§ WHAT THE EXERCISE ASKS
One part of the entries below is wanted: the lines from the one containing "y else b) x)" through the one containing "if pend = 0 then s else". Write those out exactly and nothing else.

§ SUPPLIED MATERIAL
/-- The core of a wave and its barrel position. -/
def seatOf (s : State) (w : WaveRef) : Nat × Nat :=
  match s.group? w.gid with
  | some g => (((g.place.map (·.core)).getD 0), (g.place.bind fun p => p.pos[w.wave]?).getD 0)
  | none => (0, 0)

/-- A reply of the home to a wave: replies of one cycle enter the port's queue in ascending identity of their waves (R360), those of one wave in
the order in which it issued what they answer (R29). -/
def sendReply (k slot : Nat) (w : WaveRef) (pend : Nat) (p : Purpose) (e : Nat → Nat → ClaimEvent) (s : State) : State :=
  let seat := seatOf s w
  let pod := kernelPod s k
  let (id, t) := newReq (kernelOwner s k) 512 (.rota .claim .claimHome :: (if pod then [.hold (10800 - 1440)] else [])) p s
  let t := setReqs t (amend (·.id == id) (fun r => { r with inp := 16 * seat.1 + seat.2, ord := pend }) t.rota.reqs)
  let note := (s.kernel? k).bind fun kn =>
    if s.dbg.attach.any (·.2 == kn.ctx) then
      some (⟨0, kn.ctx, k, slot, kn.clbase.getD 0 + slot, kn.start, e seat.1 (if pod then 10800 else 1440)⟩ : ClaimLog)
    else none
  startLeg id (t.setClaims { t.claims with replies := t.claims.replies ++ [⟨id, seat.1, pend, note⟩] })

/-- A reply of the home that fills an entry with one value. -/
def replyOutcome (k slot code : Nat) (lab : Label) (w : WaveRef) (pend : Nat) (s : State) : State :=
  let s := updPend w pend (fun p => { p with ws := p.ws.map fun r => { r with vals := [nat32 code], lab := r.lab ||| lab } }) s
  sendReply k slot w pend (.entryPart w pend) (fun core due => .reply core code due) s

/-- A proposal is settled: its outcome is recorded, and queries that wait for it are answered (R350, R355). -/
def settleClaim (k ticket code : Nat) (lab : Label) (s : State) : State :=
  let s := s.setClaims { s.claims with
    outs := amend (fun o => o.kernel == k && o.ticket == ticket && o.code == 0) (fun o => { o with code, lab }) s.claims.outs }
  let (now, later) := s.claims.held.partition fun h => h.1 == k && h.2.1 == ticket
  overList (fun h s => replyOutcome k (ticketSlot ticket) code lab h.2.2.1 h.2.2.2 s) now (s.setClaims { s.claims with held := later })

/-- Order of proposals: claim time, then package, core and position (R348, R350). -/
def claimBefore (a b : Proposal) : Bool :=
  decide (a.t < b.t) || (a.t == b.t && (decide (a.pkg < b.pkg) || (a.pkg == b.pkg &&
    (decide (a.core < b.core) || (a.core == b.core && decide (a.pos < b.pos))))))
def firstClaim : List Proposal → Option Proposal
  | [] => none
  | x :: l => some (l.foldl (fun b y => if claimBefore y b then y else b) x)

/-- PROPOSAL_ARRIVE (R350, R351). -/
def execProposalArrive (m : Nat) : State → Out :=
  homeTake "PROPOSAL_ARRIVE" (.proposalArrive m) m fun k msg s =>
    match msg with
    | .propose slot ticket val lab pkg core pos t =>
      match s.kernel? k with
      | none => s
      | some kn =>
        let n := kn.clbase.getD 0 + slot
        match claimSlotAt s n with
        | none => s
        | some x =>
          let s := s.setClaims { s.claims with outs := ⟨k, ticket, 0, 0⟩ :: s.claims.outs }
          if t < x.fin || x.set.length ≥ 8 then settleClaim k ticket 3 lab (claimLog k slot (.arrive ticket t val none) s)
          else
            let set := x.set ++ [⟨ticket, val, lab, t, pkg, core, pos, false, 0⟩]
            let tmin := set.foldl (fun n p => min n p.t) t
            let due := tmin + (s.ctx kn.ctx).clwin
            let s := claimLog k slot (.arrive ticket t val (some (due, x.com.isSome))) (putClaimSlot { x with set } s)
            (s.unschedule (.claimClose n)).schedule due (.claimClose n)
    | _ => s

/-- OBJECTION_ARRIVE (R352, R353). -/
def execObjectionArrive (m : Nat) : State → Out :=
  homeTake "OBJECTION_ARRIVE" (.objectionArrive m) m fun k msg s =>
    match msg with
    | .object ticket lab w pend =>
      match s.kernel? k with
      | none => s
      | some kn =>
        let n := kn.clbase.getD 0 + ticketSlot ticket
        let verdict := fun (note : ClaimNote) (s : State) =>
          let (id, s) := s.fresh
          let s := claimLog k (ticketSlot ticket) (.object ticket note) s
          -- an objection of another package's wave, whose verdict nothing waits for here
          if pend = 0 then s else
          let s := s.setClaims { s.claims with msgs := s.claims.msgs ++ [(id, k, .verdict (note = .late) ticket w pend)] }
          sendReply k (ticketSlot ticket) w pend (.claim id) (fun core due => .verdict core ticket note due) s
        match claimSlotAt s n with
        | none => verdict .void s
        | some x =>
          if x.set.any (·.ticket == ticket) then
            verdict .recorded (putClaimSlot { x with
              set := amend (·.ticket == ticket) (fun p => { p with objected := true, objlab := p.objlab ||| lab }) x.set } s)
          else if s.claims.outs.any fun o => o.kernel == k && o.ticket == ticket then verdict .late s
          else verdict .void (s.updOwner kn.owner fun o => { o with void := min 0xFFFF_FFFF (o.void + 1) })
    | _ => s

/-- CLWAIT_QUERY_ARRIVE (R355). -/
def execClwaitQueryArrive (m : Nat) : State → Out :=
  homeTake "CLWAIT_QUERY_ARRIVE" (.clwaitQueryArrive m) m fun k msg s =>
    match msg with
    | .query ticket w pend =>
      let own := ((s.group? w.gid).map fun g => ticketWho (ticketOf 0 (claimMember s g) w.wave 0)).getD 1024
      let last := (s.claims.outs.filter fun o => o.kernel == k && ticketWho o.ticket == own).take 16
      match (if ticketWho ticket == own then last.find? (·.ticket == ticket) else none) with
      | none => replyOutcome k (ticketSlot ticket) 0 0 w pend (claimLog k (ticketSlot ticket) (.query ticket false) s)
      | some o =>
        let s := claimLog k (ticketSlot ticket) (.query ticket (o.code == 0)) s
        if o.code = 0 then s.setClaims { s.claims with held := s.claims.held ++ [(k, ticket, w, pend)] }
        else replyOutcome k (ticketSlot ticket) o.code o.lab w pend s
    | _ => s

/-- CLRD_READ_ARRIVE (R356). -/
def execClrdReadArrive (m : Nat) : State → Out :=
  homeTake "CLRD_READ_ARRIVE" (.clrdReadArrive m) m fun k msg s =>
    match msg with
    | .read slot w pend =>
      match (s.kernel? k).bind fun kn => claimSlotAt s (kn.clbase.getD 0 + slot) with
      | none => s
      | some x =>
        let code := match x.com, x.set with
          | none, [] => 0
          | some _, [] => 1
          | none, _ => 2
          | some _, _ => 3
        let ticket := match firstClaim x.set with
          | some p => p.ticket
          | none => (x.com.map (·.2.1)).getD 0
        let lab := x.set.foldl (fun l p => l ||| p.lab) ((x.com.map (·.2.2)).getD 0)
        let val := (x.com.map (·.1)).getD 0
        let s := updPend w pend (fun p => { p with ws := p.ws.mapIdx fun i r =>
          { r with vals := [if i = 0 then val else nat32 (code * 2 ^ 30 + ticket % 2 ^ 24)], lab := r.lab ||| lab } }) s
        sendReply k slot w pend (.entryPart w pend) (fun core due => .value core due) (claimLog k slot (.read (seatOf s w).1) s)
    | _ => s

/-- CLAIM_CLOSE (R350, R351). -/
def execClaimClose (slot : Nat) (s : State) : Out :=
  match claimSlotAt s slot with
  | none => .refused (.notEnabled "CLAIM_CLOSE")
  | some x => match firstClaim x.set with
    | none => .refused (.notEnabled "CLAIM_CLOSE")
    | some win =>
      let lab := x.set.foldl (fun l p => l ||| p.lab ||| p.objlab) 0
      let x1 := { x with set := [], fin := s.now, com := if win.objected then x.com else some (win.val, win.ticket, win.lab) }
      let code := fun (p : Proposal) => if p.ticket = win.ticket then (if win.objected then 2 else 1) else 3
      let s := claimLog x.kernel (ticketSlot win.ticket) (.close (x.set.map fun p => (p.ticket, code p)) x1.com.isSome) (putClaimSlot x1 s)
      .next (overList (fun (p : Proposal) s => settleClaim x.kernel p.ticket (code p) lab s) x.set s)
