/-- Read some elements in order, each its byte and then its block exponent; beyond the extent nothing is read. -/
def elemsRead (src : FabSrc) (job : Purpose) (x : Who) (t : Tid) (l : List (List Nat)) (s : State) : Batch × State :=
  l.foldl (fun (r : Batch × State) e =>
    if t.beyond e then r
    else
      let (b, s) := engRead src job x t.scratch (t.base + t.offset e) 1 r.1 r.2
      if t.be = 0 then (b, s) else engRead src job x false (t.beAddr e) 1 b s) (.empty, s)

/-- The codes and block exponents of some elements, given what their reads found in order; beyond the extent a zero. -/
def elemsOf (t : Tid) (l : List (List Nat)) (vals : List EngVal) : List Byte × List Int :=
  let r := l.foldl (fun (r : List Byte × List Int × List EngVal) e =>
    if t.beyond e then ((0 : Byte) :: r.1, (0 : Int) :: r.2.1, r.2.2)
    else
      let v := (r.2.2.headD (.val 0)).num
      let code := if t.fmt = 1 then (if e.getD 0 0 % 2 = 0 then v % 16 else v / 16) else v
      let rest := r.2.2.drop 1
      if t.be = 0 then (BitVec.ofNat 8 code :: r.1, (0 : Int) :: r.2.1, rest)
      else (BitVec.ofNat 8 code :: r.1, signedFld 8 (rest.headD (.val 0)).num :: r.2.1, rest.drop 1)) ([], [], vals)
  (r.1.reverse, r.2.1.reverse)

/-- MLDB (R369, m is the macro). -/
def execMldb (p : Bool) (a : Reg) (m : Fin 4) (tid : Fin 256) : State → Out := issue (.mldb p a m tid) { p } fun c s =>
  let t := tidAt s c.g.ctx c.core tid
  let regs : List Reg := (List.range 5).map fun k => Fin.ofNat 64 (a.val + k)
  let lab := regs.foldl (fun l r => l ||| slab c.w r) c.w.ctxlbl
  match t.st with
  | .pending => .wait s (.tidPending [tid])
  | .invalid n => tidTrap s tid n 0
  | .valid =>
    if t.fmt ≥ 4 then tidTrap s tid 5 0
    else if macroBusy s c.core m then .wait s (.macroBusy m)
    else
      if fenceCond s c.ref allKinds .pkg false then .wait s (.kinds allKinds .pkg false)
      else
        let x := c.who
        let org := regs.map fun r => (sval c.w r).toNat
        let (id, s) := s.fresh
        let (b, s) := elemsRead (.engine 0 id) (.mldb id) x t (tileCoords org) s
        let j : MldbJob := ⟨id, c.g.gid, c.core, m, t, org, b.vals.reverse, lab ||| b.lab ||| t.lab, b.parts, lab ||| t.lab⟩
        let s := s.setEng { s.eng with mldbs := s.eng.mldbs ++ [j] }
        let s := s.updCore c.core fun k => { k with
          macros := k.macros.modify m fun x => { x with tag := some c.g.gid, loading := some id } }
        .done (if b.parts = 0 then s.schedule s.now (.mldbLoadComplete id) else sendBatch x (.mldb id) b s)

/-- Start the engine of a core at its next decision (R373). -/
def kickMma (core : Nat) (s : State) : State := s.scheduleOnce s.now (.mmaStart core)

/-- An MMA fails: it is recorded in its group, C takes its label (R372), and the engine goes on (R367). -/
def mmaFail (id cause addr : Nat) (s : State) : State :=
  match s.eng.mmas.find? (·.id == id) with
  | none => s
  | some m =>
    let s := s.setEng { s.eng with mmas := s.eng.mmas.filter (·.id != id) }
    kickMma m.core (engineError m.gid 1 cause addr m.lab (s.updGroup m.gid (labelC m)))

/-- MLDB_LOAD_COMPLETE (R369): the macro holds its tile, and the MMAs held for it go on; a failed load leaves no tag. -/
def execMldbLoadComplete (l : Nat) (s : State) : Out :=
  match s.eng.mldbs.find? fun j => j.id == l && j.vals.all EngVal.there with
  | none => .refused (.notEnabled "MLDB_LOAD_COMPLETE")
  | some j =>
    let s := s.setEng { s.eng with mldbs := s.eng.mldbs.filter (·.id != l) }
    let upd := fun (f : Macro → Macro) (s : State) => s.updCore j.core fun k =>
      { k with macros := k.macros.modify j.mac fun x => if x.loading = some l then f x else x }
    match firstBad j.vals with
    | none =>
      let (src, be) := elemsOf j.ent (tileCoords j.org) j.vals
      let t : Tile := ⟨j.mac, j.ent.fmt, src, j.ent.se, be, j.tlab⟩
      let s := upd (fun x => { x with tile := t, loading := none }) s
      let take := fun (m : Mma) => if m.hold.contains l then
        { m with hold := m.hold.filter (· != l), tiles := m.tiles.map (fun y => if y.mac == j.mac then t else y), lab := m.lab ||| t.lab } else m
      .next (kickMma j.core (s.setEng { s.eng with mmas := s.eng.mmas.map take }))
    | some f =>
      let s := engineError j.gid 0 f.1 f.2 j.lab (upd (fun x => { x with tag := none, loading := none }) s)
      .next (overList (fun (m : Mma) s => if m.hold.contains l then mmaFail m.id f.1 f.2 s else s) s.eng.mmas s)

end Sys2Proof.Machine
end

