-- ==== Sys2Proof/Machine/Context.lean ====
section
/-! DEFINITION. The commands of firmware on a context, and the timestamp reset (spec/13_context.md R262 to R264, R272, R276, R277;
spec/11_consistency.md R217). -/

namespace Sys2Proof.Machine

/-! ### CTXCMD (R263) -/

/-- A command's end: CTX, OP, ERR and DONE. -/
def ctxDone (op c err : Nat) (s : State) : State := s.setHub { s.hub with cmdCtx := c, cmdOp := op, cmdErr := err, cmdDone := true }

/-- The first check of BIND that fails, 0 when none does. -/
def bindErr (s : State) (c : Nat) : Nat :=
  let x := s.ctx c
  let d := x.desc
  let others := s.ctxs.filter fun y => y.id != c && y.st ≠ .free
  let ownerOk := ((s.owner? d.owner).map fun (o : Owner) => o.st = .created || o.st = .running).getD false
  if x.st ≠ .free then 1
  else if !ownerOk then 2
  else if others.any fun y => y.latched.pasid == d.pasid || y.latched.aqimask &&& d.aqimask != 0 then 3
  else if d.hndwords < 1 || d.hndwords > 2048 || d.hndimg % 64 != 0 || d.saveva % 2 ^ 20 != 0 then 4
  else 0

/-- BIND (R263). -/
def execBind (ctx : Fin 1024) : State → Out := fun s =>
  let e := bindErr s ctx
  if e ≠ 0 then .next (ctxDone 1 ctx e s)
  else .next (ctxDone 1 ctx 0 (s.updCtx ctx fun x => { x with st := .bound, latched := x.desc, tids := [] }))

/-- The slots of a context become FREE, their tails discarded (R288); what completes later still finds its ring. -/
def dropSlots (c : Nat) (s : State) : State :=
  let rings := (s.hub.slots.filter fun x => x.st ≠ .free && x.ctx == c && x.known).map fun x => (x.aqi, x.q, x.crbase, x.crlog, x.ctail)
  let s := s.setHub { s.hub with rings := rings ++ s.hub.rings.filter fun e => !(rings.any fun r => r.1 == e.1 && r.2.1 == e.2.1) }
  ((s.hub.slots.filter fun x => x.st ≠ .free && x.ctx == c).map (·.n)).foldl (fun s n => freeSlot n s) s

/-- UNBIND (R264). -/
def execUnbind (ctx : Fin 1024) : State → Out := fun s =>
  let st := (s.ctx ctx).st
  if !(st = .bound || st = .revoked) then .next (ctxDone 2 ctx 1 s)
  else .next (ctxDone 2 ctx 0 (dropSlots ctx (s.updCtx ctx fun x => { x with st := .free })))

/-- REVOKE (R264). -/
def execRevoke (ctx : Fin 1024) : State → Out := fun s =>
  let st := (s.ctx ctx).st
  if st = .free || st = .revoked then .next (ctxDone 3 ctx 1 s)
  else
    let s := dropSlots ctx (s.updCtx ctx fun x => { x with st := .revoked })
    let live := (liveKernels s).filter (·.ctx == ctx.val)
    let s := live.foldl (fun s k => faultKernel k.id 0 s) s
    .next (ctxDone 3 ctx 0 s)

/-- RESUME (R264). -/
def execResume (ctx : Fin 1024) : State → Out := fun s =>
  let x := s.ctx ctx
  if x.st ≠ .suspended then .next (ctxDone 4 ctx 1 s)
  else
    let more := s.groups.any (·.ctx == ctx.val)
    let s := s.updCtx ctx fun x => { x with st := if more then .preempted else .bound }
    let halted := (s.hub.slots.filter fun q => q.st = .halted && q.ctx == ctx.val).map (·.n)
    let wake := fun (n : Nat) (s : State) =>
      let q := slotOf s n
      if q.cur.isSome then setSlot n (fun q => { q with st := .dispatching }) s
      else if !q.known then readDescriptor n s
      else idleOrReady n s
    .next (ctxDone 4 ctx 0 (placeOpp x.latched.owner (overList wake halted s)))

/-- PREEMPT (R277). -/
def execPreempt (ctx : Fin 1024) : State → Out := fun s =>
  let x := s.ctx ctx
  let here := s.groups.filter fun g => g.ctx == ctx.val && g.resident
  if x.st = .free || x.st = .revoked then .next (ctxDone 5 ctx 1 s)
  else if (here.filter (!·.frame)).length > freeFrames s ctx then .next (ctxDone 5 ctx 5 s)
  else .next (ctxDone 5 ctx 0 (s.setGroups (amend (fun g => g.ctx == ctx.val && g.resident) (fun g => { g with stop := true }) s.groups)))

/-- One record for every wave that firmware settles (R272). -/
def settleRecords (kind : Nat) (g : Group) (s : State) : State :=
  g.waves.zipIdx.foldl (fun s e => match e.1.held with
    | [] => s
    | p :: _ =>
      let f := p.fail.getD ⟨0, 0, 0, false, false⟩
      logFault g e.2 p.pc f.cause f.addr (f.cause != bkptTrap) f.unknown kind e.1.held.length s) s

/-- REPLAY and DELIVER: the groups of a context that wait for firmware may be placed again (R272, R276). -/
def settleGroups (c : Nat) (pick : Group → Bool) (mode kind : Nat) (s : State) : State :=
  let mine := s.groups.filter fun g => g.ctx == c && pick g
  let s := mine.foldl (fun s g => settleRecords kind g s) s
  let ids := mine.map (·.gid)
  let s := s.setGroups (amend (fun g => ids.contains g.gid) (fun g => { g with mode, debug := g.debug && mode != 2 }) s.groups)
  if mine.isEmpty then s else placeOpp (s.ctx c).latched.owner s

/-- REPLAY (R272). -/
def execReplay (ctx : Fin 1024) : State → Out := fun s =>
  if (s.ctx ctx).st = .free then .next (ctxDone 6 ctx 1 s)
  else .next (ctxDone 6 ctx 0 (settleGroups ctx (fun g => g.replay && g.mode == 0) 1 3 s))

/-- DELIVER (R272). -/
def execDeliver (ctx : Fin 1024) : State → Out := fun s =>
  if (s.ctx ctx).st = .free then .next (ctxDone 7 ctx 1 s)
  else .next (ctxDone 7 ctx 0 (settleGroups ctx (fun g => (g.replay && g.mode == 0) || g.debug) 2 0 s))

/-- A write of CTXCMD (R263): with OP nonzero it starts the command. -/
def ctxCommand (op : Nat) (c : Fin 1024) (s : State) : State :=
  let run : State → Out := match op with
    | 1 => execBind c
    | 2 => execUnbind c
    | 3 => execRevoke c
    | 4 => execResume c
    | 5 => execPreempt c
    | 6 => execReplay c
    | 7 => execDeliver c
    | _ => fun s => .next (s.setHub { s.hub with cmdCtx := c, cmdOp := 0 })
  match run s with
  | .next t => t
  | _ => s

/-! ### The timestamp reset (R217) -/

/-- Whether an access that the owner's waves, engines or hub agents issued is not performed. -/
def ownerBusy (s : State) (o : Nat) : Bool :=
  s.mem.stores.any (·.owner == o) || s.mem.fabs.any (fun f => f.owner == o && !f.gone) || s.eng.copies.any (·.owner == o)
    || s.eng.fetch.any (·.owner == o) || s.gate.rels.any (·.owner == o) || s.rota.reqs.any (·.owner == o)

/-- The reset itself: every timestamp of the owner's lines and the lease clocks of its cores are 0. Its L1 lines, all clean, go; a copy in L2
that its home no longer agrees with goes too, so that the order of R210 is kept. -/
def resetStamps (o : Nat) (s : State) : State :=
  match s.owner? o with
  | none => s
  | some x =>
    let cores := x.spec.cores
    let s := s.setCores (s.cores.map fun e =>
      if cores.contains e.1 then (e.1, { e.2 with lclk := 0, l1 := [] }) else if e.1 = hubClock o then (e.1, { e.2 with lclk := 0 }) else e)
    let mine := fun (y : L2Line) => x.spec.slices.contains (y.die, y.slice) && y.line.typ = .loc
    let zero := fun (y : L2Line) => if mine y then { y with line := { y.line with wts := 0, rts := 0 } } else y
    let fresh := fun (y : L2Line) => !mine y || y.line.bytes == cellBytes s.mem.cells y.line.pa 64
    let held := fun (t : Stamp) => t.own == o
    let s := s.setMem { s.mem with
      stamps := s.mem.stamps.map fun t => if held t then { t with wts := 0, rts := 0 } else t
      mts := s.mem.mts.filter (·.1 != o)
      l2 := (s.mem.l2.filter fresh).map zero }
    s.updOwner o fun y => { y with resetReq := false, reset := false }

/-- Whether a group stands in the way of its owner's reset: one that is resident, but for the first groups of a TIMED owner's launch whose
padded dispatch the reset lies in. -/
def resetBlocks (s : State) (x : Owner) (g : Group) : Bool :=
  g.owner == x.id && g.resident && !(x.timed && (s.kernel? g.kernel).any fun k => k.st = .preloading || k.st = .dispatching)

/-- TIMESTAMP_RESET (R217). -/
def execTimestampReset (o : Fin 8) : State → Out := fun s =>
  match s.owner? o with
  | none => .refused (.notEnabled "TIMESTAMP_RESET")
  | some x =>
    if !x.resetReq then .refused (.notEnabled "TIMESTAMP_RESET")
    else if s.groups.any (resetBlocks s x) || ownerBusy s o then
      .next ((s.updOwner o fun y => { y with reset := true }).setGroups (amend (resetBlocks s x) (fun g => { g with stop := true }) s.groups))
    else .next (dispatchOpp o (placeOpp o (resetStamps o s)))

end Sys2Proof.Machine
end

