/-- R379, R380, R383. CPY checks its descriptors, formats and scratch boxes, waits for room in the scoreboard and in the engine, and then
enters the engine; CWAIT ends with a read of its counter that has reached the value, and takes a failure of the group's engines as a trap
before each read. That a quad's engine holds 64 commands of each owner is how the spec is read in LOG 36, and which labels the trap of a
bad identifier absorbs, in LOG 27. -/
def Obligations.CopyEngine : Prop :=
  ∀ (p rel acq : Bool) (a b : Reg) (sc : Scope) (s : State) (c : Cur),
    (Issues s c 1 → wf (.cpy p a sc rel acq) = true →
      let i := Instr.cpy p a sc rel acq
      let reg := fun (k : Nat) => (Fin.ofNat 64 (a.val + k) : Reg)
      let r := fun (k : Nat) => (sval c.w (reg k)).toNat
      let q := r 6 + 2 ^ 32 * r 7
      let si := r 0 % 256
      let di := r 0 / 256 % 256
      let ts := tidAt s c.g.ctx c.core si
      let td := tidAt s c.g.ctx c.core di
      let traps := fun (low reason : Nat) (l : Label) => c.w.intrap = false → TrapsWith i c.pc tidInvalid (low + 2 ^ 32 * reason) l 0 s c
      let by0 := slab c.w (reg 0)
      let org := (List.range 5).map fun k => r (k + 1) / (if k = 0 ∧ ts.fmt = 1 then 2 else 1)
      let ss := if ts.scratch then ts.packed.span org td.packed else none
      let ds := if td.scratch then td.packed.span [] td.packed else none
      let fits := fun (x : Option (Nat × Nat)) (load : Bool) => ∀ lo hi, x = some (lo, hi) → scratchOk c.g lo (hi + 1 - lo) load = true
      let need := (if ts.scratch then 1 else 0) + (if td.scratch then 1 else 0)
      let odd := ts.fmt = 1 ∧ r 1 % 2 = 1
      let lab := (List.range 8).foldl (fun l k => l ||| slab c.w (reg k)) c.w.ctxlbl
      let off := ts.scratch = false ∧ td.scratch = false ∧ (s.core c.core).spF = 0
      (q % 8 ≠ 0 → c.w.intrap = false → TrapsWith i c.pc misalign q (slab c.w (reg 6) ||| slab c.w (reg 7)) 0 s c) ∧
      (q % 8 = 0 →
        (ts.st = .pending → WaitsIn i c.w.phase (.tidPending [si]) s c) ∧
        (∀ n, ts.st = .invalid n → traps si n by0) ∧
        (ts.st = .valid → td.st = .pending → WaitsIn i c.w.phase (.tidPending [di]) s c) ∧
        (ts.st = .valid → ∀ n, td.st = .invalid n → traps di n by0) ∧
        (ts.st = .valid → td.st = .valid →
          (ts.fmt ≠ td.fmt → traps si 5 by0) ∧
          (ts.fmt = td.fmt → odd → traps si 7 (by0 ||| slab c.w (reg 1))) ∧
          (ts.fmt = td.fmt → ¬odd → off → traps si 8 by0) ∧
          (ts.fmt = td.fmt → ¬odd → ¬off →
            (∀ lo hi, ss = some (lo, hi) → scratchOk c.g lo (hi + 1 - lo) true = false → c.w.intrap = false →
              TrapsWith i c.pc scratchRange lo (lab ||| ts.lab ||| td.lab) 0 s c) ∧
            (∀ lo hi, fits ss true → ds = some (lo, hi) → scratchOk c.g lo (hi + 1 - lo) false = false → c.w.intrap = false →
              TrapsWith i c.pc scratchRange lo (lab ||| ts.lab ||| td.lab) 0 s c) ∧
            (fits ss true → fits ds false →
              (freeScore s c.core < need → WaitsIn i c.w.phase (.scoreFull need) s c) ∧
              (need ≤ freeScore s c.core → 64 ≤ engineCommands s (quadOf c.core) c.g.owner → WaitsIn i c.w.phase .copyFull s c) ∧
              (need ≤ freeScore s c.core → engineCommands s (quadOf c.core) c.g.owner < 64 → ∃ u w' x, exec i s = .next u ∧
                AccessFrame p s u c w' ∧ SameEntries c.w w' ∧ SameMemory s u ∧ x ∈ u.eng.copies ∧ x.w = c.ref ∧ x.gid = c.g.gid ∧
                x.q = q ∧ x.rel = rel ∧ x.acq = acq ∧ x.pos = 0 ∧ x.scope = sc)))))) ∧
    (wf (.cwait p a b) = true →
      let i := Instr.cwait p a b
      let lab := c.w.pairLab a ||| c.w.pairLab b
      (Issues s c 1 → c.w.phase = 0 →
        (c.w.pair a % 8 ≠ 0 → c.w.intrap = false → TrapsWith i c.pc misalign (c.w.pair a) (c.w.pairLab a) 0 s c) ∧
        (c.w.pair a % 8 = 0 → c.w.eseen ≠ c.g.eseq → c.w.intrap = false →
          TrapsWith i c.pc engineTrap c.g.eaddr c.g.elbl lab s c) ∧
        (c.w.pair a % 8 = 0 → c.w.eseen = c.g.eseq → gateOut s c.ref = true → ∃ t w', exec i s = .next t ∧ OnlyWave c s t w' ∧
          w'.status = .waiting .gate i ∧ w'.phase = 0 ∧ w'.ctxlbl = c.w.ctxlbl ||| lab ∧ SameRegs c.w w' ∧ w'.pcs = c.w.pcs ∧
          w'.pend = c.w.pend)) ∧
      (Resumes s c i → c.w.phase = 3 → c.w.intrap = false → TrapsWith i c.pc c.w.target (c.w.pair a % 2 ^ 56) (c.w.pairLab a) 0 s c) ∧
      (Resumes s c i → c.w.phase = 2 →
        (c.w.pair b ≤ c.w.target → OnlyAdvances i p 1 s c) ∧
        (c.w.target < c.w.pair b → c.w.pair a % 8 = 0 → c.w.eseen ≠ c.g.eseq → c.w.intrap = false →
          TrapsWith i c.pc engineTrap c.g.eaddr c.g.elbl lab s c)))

§ TASK OUTPUT
  | x :: l => some (l.foldl (fun b y => if claimBefore y b then y else b) x)

/-- PROPOSAL_ARRIVE (R350, R351). -/
def execProposalArrive (m : Nat) : State → Out :=
  homeTake "PROPOSAL_ARRIVE" (.proposalArrive m) m fun k msg s =>
    match msg with
    | .propose slot ticket val lab pkg core pos t =>
      match s.kernel? k with
      | none => s
      | some kn =>
        let n := kn.clbase.getD 0 + slot
        match claimSlotAt s n with
        | none => s
        | some x =>
          let s := s.setClaims { s.claims with outs := ⟨k, ticket, 0, 0⟩ :: s.claims.outs }
          if t < x.fin || x.set.length ≥ 8 then settleClaim k ticket 3 lab (claimLog k slot (.arrive ticket t val none) s)
          else
            let set := x.set ++ [⟨ticket, val, lab, t, pkg, core, pos, false, 0⟩]
            let tmin := set.foldl (fun n p => min n p.t) t
            let due := tmin + (s.ctx kn.ctx).clwin
            let s := claimLog k slot (.arrive ticket t val (some (due, x.com.isSome))) (putClaimSlot { x with set } s)
            (s.unschedule (.claimClose n)).schedule due (.claimClose n)
    | _ => s

/-- OBJECTION_ARRIVE (R352, R353). -/
def execObjectionArrive (m : Nat) : State → Out :=
  homeTake "OBJECTION_ARRIVE" (.objectionArrive m) m fun k msg s =>
    match msg with
    | .object ticket lab w pend =>
      match s.kernel? k with
      | none => s
      | some kn =>
        let n := kn.clbase.getD 0 + ticketSlot ticket
        let verdict := fun (note : ClaimNote) (s : State) =>
          let (id, s) := s.fresh
          let s := claimLog k (ticketSlot ticket) (.object ticket note) s
          -- an objection of another package's wave, whose verdict nothing waits for here
          if pend = 0 then s else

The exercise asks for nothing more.